3.8.1 $WORK of SCC HPC-Clusters
From InstitutsCluster II (ic2), ForHLR I and ForHLR II can transfer data of the $WORK filesystem to the bwUniCluster via the tool "rdata". Therefore the environment variable $IC2WORK is set.
3.8.2 $PROJECT of the ForHLR I
Users of ForHLR I and ForHLR II can transfer data of the $PROJECT file system to the bwUniCluster via the tool "rdata".
3.9 Backup and Archiving
There are regular backups of all data of the home directories,whereas ACLs and extended attributes will not be backuped or archived.
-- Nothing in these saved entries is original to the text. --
-- ==== Sys2Proof/Config.lean ====
section
/-!
DEFINITION. The fixed parameters of the block, under the names of 00_scope.md R6. (The marker, the
instruction codes and the field positions, which the spec supplies from general knowledge, are tables
of Sys2Proof/Decode.lean.)
-/

namespace Sys2Proof.Config

/-- `W`, the canvas width in pixels. -/
abbrev W : Nat := 300
/-- `H`, the canvas height in pixels. -/
abbrev H : Nat := 216
/-- `BX`, the width of the left and right border bands. -/
abbrev BX : Nat := 6
/-- `BY`, the height of the top and bottom border bands. -/
abbrev BY : Nat := 12
/-- `SW`, the safe-area width. -/
abbrev SW : Nat := 288
/-- `SH`, the safe-area height. -/
abbrev SH : Nat := 192
/-- `TW`, the tile width. -/
abbrev TW : Nat := 6
/-- `TH`, the tile height. -/
abbrev TH : Nat := 12
/-- `TROWS`, the tile rows that fit. -/
abbrev TROWS : Nat := 18
/-- `TCOLS`, the tile columns that fit. -/
abbrev TCOLS : Nat := 50
/-- `PKT`, the packet length in bytes. -/
abbrev PKT : Nat := 24
/-- `PPS`, packets per second of stream time. -/
abbrev PPS : Nat := 300
/-- The sample period in milliseconds of stream time (60_exceptions.md R241). -/
abbrev samplePeriodMs : Nat := 40
/-- `SAMPLE`, packets per sample: 40 ms at 300 packets per second. -/
abbrev SAMPLE : Nat := samplePeriodMs * PPS / 1000
/-- `HOFF_MAX`, the largest horizontal scroll sub-position. -/
abbrev HOFF_MAX : Nat := 5
/-- `VOFF_MAX`, the largest vertical scroll sub-position. -/
abbrev VOFF_MAX : Nat := 11

end Sys2Proof.Config
end

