-- ==== Sys2Proof/Safety.lean ====
section
/-!
DEFINITION. What a good state and a safe host are, in the terms the claims use.
-/

namespace Sys2Proof.Safety

open Sys2Proof.Machine

/-- The legal states: the canvas in canonical form (so every cell lies inside it), and the scroll
sub-position in its legal range (10_state.md R26, R27). -/
structure Inv (s : State) : Prop where
  canvas_wf : s.canvas.wf = true
  hoff_legal : s.hoff.toNat ≤ 5
  voff_legal : s.voff.toNat ≤ 11

/-- The read ports a host may issue: in-range arguments (60_exceptions.md R237); every other operation
is always allowed (R235). -/
def legalOp : HostOp → Bool
  | .pushPkt _ => true
  | .rdPix x y => decide (x < 300) && decide (y < 216)
  | .rdPal _ => true
  | .rdWin u v => decide (u < 288) && decide (v < 192)
  | .rdStatus => true
  | .clearDirty => true
  | .reset => true
  | .restart => true

/-- A legal state with only allowed operations waiting. -/
structure Safe (s : State) : Prop where
  inv : Inv s
  ops_legal : ∀ op ∈ s.inbox, legalOp op = true

end Sys2Proof.Safety
end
With the following commands you can access the saved data:
|tsm_q_backup||shows one, multiple or all files stored in the backup device|
|tsm_restore||restores saved files|
Files of the directories $HOME and $WORK can be archived (KIT users only). With the following commands you can use the archive:
|tsm_d_archiv||deletes files from the archive|
|tsm_q_archiv||shows files in the archive|
|tsm_retrieve||retrieves archived files|
The option -h shows how to use the commands.